I was curious to know where we could report typos and other errors in the dictionary section of this website.  There is no forum dedicated to that, so this seems like the most likely place.  I've used this dictionary for something like three years, and I've recently become active on the forums as well, but I do periodically find typos and other minor errors.  I read somewhere that errors cannot be fixed and should be blamed on the dictionary from which this online version was created (in this case Espasa).  That doesn't cover the supplement, I suppose.  Also, couldn't we fix it here under some sort of legal clause protecting those kinds of minor fixes?

My problem at the moment is the typo on the En-Es entry for "characteristic."  I think you'll see what I mean.


----------



## fenixpollo

I had to look at that entry a couple of times before I noticed that "feature" was misspelled.


----------



## Eugin

Me too!!!! Thanks for pointing that out, pollito!!!


----------



## cuchuflete

Thanks for the good eye.  On each dictionary page, under "Links", there is a link labeled "suggestions".  The default is
dictionary corrections.  Thus, from any page in which you spot an error, you can send a message to WR, pointing out the need for a correction.

The primary SP<=>EN dictionary is licensed, and we cannot change the content.  As you have suggested, we can and do correct problems in the Supplements, as well as in the FR and IT dictionaries.

Thanks again,
Cuchuflete


----------



## mkellogg

Yes, what cuchuflete says is right, though I'll probably change it to make it more obvious in the next few days.

I don't usually respond to the dictionary corrections, but they will be read and acted on!

A side note: I can't do much with the entries from the Espasa dictionary other than tell Espasa about them.

Thanks,
Mike


----------



## Expion

Yes, the word "feature" was the typo I was referring to.  I had looked at the feedback form, and thought I might bring it up here first.  I'll use it in the future.

Thanks for the info, and for answering.  I always feel honored when admins, etc. take the time to talk to lowly people like me.  

Best of luck!


----------



## rsweet

Since this thread addresses typos and possible errors in the dictionary, I thought I'd add my concern here rather than start a new thread.

I recently looked up "ebullient" in the French-English dictionary, and the secondary meaning in French was listed as "bouillant," which francophones said meant "hot headed," not enthusiastic or exuberant.

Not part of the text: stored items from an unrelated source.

-- ==== Sys2Proof/Tests/Slice0.lean ====
section
/-! SUPPORT. Tests: ill-formed commands that the check refuses; values worked out from the manual; and, for the
hypotheses of every clause of every obligation, a concrete state and operands that meet all of them together
(`<obligation>_<clause>`). -/

set_option autoImplicit false

namespace Sys2Proof.Tests

set_option Elab.async false

open Sys2Proof Sys2Proof.Machine

/-! ### A small module -/

/-- Resources of Glove `g`: one block of each range, 16 Casks, 8 LPDDR channels. -/
def cfgOfTest (g : Nat) : GloveCfg where
  masker := g == 1
  trellis := true
  ports := 1
  cellar := 1024
  channels := 255
  queueFirst := 4 + g
  queueBlocks := 1
  winFirst := 1 + g
  winBlocks := 1
  connFirst := g
  connBlocks := 1
  keyFirst := 1 + g
  keyBlocks := 1
  casks := 16
  resident := 8
  pinned := 4
  primes := 40
  luts := 64
  slots := 16
  shares := List.replicate 8 { rate := 1, ingress := 1, mac := 5, ipv4 := 77, ipv6 := 78 }

/-- An assigned Glove with the phase source COORDINATOR and 100 blocks of entropy. -/
def gloveOfTest (g : Nat) : Glove where
  state := .active
  cfg := cfgOfTest g
  phase := { word := ⟨3, 5⟩, type := .coordinator, source := 3, queue := 258, limit := 100 }
  blocks := 100
  vatList := [0, 1, 2, 3, 4, 5, 6, 7]

/-- A queue, and a window that accepts every access of its Glove. -/
def queue (id owner : Nat) (kind : QKind) (bound : Nat := 0) : Queue :=
  { id := id, owner := owner, kind := kind, log2Depth := 6, bound := bound }
def window (index owner target object : Nat) : Window :=
  { index := index, gen := 0, owner := owner, target := target, rights := 31, anyConn := true, object := object
    length := 2 ^ 33, eventQ := 257 }

/-- The module running: Glove 0 an aggregator, Glove 1 a MASKER, the Vintner's queues 0 to 2, each Glove's reply, event and
command queues, and a window of each Glove. -/
def live : State := { State.reset with
  cm := { state := .running }
  pwr := { State.reset.pwr with ready := true }
  host := { vfEnable := true, numVfs := 16 }
  ent := { state := .ready, sources := List.replicate 4 { role := .active, startup := true } ++
    List.replicate 2 { role := .standby, startup := true }, reserve := 10 }
  gloves := gloveOfTest 0 :: gloveOfTest 1 :: List.replicate 14 {}
  queues := [queue 0 16 .reply, queue 1 16 .event, queue 2 16 .command 0, queue 256 0 .reply, queue 257 0 .event,
    queue 258 0 .command 256, queue 320 1 .reply, queue 321 1 .event, queue 322 1 .command 320]
  windows := [window 4096 0 2 256, window 8192 1 2 320, window 5 16 2 0] }

/-- A packet of Glove 0, of the MASKER Glove 1, of the Vintner, and of the sideband. -/
def pkt (op : Nat) (params : List Byte) (vintage : Nat := 0) : Packet where
  route := .vf
  queue := 258
  opcode := op
  ctx := 0
  vintage := vintage
  tag := 1
  priority := 1
  fence := false
  ordered := false
  params := params
  stamp := ⟨3, 5⟩
  cycle := 10
  order := 7
def pktM (op : Nat) (params : List Byte) : Packet := { pkt op params with queue := 322, ctx := 1 }
def pktV (op : Nat) (params : List Byte) : Packet := { pkt op params with route := .pf, queue := 2, ctx := 16 }
def pktS (op : Nat) (params : List Byte) : Packet := { pkt op params with route := .sideband, queue := 0, ctx := 16 }

/-- The key of window 4096, as Glove 0 names it; of 8192, as Glove 1 does; of 5, as the Vintner does. -/
def key0 : List Byte := toLE 4 (256 * 4096)
def key1 : List Byte := toLE 4 (256 * 8192)
def keyV : List Byte := toLE 4 (256 * 5)

theorem ok_of_isOk {ε α : Type} {e : Except ε α} (h : e.isOk = true) : ∃ a, e = .ok a := by
  cases e with
  | ok a => exact ⟨a, rfl⟩
  | error x => cases h

/-- A Vintage of Glove 0 with 200 clients that closes at phase 10, and a Cask of 4 coordinates bound to it. -/
def vintage (id : Nat) (state : VState) : Vintage where
  glove := 0
  id := id
  state := state
  encrypted := false
  sealAbort := false
  noise := false
  clients := 200
  floor := 100
  recipe := 0xFFFF
  c := 10
  s := 20
  e := 30
  k := 0
  sigma := 0
  keySet := 0
  shardCount := 1
  shardIndex := 0
  lead := 0
def cask (id vid role ring : Nat) (glove : Nat := 0) : Cask where
  glove := glove
  id := id
  vintage := vid
  ring := ring
  n := 4
  limbs := 1
  role := role
  placement := 0
  spilled := false
  granules := 1
  lpddr := 2
  vats := [0, 1, 2, 3, 4, 5, 6, 7]

/-- The module with one Vintage and its Cask. -/
def withV (v : Vintage) : State := { live with vintages := [v], casks := [cask 0 v.id 0 0] }

/-- A masking configuration, and a Vintage of the given state with it. -/
def maskingOf : Masking where
  uploaded := true
  degree := 2
  threshold := 2
  commit := false
  sealedShares := false
  salt := zeros 32
  seed := zeros 32
def masked (state : VState) : Vintage := { vintage 3 state with masking := some maskingOf }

Here's the thread in the French-English forum (bubbly).
http://forum.wordreference.com/showthread.php?t=212342

I'm glad I used "bouillant" in the forums where I could be corrected and not in a conversation where I would have been misunderstood!

Thanks,
Ronni


----------



## mkellogg

Hi rsweet,

I appreciate the suggestion, but following the directions that cuchuflete and I stated above (follow the link or click "Contact Us" at the bottom of this page) will be more effective.

Thanks.


----------